--- START ---
/-- A standard id's payload has at most two bytes, so only a message that is not whole is short (R126, R127). -/
theorem parse_std {c : Config} (hc : c.wf = true) {b : Byte} (hb : c.isStdId b = true) (body : List Byte) :
    parse c (b :: body) = if body.length < c.stdPayloadLen b then .needMore 0 else parseStd c 0 b body := by
  obtain ⟨-, -, -, hk⟩ := Config.std_of_wf hc hb
  have hshort : shortBuffer c b (body.length + 1) = true ↔ body.length < c.stdPayloadLen b := by
    rw [shortBuffer_iff]
    simp only [hb, true_and]
    omega
  rw [parse_lead c b body (isNoise_eq_false_of_std hb), if_pos hb]
  exact ite_congr (propext hshort) (fun _ => rfl) (fun _ => rfl)

theorem shortBuffer_of_not_std {c : Config} {b : Byte} (hb : c.isStdId b = false) (n : Nat) :
    shortBuffer c b (n + 1) = decide (n < 2) := by
  simp [shortBuffer, hb, Nat.lt_succ_iff]

theorem isStdId_eq_false_of_marker_or_data {c : Config} (hc : c.wf = true) {b : Byte}
    (h : b = 0xF0#8 ∨ b = 0xF7#8 ∨ b.toNat < 0x80) : c.isStdId b = false := by
  by_contra hb
  obtain ⟨h80, hF0, hF7, -⟩ := Config.std_of_wf hc ((Bool.not_eq_false _).mp hb)
  rcases h with h | h | h
  · exact hF0 h
  · exact hF7 h
  · omega

theorem parse_sysex {c : Config} (hc : c.wf = true) (body : List Byte) :
    parse c (0xF0#8 :: body) = if body.length < 2 then .needMore 0 else parseSysex 0 body := by
  have hstd : c.isStdId 0xF0#8 = false := isStdId_eq_false_of_marker_or_data hc (.inl rfl)
  rw [parse_lead c _ body (isNoise_sysexStart c)]
  simp only [shortBuffer_of_not_std hstd, hstd, sysexStart, decide_eq_true_eq, Bool.false_eq_true, if_false, if_true]

theorem parse_stray {c : Config} (hc : c.wf = true) {b : Byte} (hb : b = 0xF7#8 ∨ b.toNat < 0x80) (body : List Byte) :
    parse c (b :: body) = if body.length < 2 then .needMore 0 else .malformed 0 1 := by
  have hstd : c.isStdId b = false := isStdId_eq_false_of_marker_or_data hc (.inr hb)
  have hne : b ≠ sysexStart := by
    rintro rfl
    exact absurd hb (by decide)
  rw [parse_lead c b body (isNoise_eq_false_of_stray c hb)]
  simp only [shortBuffer_of_not_std hstd, hstd, hne, decide_eq_true_eq, Bool.false_eq_true, if_false]

/-! ### Standard messages (R127) -/

theorem parseStd_of_data {c : Config} {b : Byte} {payload : List Byte} (hk : payload.length = c.stdPayloadLen b)
    (hd : ∀ x ∈ payload, isData x = true) (s : Nat) (rest : List Byte) :
    parseStd c s b (payload ++ rest) = .msg s (1 + payload.length) (stdId b) payload := by
  have hspan : payload.takeWhile isData = payload := List.takeWhile_eq_self_iff.mpr hd
  simp [parseStd, ← hk, hspan]

theorem parseStd_of_status {c : Config} {b x : Byte} {pre post : List Byte}
    (hk : (pre ++ x :: post).length = c.stdPayloadLen b) (hpre : ∀ y ∈ pre, isData y = true) (hx : isData x = false)
    (s : Nat) (rest : List Byte) : parseStd c s b (pre ++ x :: post ++ rest) = .malformed s (pre.length + 1) := by
  have hspan : (pre ++ x :: post).takeWhile isData = pre := takeWhile_data _ _ hpre (.inr ⟨x, post, rfl, hx⟩)
  simp only [parseStd, ← hk, List.take_left, hspan]
  rw [if_pos (by simp)]

/-- What a MSG verdict on a standard message says of the body. -/
theorem parseStd_msg {c : Config} {s k n : Nat} {b : Byte} {body p : List Byte} {id : Word}
    (h : parseStd c s b body = .msg k n id p) : n = 1 + c.stdPayloadLen b ∧ ∀ x ∈ p, isData x = true := by
  simp only [parseStd] at h
  split at h
  · cases h
  · next hm =>
    cases h
    refine ⟨rfl, List.takeWhile_eq_self_iff.mp ((List.takeWhile_prefix _).eq_of_length_le ?_)⟩
    exact (List.length_take_le _ _).trans (not_lt.mp hm)

theorem parseStd_append {c : Config} {b : Byte} {body : List Byte} (hk : c.stdPayloadLen b ≤ body.length) (s : Nat)
    (more : List Byte) : parseStd c s b (body ++ more) = parseStd c s b body := by
  simp only [parseStd, List.take_append_of_le_length hk]

/-! ### Sysex frames (R128) -/

theorem sysexVerdict_nil (s len : Nat) : sysexVerdict s len [] = .malformed s len := rfl

theorem sysexVerdict_type {t : Byte} (ht : t ≠ 0x00#8) (s len : Nat) (payload : List Byte) :
    sysexVerdict s len (t :: payload) = .msg s len (sysexId t) payload := by
  simp [sysexVerdict, ht]

theorem sysexVerdict_ext (s len : Nat) (lo hi : Byte) (payload : List Byte) :
    sysexVerdict s len (0x00#8 :: lo :: hi :: payload) = .msg s len (extId lo hi) payload := rfl

/-- An extended id cut short by the end marker. -/
theorem sysexVerdict_of_ext_short {data : List Byte} (h0 : data.head? = some 0x00#8) (h3 : data.length < 3) (s len : Nat) :
    sysexVerdict s len data = .malformed s len := by
  match data, h0, h3 with
  | [_], rfl, _ => rfl
  | [_, _], rfl, _ => rfl

/-- The verdict of a terminated frame is malformed or a message, of the length given. -/
theorem sysexVerdict_cases (s len : Nat) (data : List Byte) :
    sysexVerdict s len data = .malformed s len ∨ ∃ id p, sysexVerdict s len data = .msg s len id p := by
  cases data with
  | nil => exact .inl rfl
  | cons t rest =>
    by_cases ht : t = 0x00#8
    · subst ht
      match rest with
      | [] | [_] => exact .inl rfl
      | _ :: _ :: _ => exact .inr ⟨_, _, rfl⟩
    · exact .inr ⟨_, _, sysexVerdict_type ht s len rest⟩

/-- A sysex body ends at its first status byte `x`: the end marker gives its message, another byte makes it malformed. -/
theorem parseSysex_of_status {data rest : List Byte} {x : Byte} (hd : ∀ y ∈ data, isData y = true) (hx : isData x = false)
    (hext : data.head? = some 0x00#8 → 2 ≤ data.length + rest.length) :
    parseSysex 0 (data ++ x :: rest) =
      if x ≠ sysexEnd then .malformed 0 (data.length + 1) else sysexVerdict 0 (data.length + 2) data := by
  rw [parseSysex_cut data _ hd (.inr ⟨x, rest, rfl, hx⟩), if_neg]
  rintro ⟨h0, hshort⟩
  rw [List.length_append, List.length_cons] at hshort
  cases data with
  | nil =>
    cases h0
    exact absurd hx (by decide)
  | cons d data =>
    have := hext h0
    omega

theorem parseSysex_of_data {data : List Byte} (hd : ∀ y ∈ data, isData y = true) : parseSysex 0 data = .needMore 0 := by
  have h := parseSysex_cut data [] hd (.inl rfl)
  rwa [List.append_nil, ite_self] at h
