-- ==== Sys2Proof/Machine/Operands.lean ====
section
/-! DEFINITION. How vectors travel on the ports: packing, unpacking and the operand forms of a command
(spec/00_scope.md R11, spec/20_memory.md R62 to R65). -/

namespace Sys2Proof.Machine

/-- pack(v) = sum over i of v[i] * 2^(L-1-i): element 0 is the most significant bit (00_scope R11). -/
def pack (v : Bits) : Nat :=
  v.foldl (fun acc b => 2 * acc + b.toNat) 0

/-- unpack_L(x): element i is bit L-1-i of x; bits at and above L are dropped (00_scope R11). -/
def unpack (len x : Nat) : Bits :=
  (List.range len).map fun i => x.testBit (len - 1 - i)

/-- A vector on `dout`: pack(v) in bits [L-1:0], zero above (20_memory R62). -/
def onPort (v : Bits) : PortVec :=
  BitVec.ofNat 255 (pack v)

/-- The vector operand of a command that declares `len` elements: unpack_len(din); bits of din at and above
`len` are ignored (20_memory R62, 30_encoding R96). -/
def State.operand (s : State) (len : Nat) : Bits :=
  unpack len s.din.toNat

/-- A number in the 32-bit field `val` (zext_32). -/
def onVal (x : Nat) : Word :=
  BitVec.ofNat 32 x

end Sys2Proof.Machine
end

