theorem step_answers {s : State} (hi : s.Inv) : Answers (step s) := by
  cases hin : s.inbox with
  | nil => exact ⟨s.idle, by simp only [step, stepEvent, hin]⟩
  | cons e rest =>
    rw [step_of_inbox hin]
    cases e with
    | resetInput => exact ⟨_, rfl⟩
    | resetDuring w d taken => exact ⟨_, rfl⟩
    | command w d =>
      simp only [runEvent, runCommand]
      split
      · next i _ => exact exec_answers (s := (s.withInbox rest).sampled d) hi i
      · exact answers_raise _ _

theorem step_inv {s t : State} (hi : s.Inv) (h : step s = .next t) : t.Inv := by
  rcases step_next_cases h with ⟨-, rfl⟩ | ⟨u, rfl, hcaps, -⟩ | ⟨w, d, rest, -, ⟨i, hdec, hex⟩ | rfl⟩
  · exact hi
  · exact State.inv_cleared (hcaps ▸ hi.caps_wf)
  · exact exec_inv (s := (s.withInbox rest).sampled d) hi (decode_wellFormed hdec) hex
  · exact State.Inv.afterError (s := (s.withInbox rest).sampled d) hi fun he => by cases he

/-- Settles O59: a step answers, since the memories hold what is read, and each update keeps the invariant. -/
theorem stepKeepsTheInvariant : Obligations.StepKeepsTheInvariant := by
  intro s hi
  obtain ⟨t, ht⟩ := step_answers hi
  exact ⟨t, ht, step_inv hi ht⟩

end Sys2Proof.Machine

/-! The values at reset and the register map (spec/10_state.md R36, R45). -/

namespace Sys2Proof.Machine

/-- Settles O8: the fields of the reset state. -/
theorem resetLeavesTheStatedValues : Obligations.ResetLeavesTheStatedValues :=
  ⟨rfl, rfl, rfl, rfl, rfl, rfl, rfl, rfl, rfl, rfl, rfl, rfl⟩

theorem execRdreg_of_register {idx : BitVec 16} {s : State} {v : Word} (h : s.register idx.toNat = some v) :
    exec (.rdreg idx) s = respond { val := v } s := by
  show execRdreg idx s = _
  simp only [execRdreg, h]

theorem execRdreg_of_unmapped {idx : BitVec 16} {s : State} (h : idx.toNat > 0xC) :
    exec (.rdreg idx) s = raise .rangeError s := by
  show execRdreg idx s = _
  simp only [execRdreg, (register_eq_none_iff s _).mpr h]

/-- CAP0 loses no bit of a capacity within the bounds of 00_scope R6. -/
theorem cap0_eq {c : Caps} (h : c.wf) :
    cap0 c = BitVec.ofNat 32 (c.nMax + 2 ^ 8 * c.rMax + 2 ^ 16 * c.symw + 2 ^ 24 * c.rndw) := by
  obtain ⟨-, hn, -, hr, -, -, -, hs, hd⟩ := h
  apply BitVec.eq_of_toNat_eq
  simp only [cap0, toNat_append_add, BitVec.toNat_ofNat]
  omega

theorem cap1_eq {c : Caps} (h : c.wf) : cap1 c = BitVec.ofNat 32 c.aMax := by
  obtain ⟨-, -, -, -, -, ha, -⟩ := h
  apply BitVec.eq_of_toNat_eq
  simp only [cap1, toNat_append_add, BitVec.toNat_ofNat]
  omega

/-- Settles O28, register by register. -/
theorem rdregReadsTheMap : Obligations.RdregReadsTheMap := by
  refine ⟨fun s => ⟨?_, ?_, ?_, ?_, ?_, ?_, ?_, ?_, ?_, ?_, ?_, fun hcaps v hv => ?_, fun hcaps => ?_⟩,
    fun s idx => execRdreg_of_unmapped, ⟨rfl, rfl, rfl, rfl⟩, ?_, ?_⟩
  case refine_12 => rw [hv, ← cap0_eq hcaps]; exact execRdreg_of_register rfl
  case refine_13 => rw [← cap1_eq hcaps]; exact execRdreg_of_register rfl
  all_goals exact execRdreg_of_register rfl

end Sys2Proof.Machine

/-! The step's command, the operand checks and the readers (spec/20_memory.md R67, R68, R73, R74). -/

namespace Sys2Proof.Machine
--- END ---
▶ WHAT IS NEEDED:
From the data above, reproduce word for word the lines running from the line with "exact absurd hx (by decide)" to the line with "forms of a command", ends included.

▶ ANSWER BOX:
    exact absurd hx (by decide)
  | cons d data =>
    have := hext h0
    omega

theorem parseSysex_of_data {data : List Byte} (hd : ∀ y ∈ data, isData y = true) : parseSysex 0 data = .needMore 0 := by
  have h := parseSysex_cut data [] hd (.inl rfl)
  rwa [List.append_nil, ite_self] at h
-- ==== Sys2Proof/Machine/Operands.lean ====
section
/-! DEFINITION. How vectors travel on the ports: packing, unpacking and the operand forms of a command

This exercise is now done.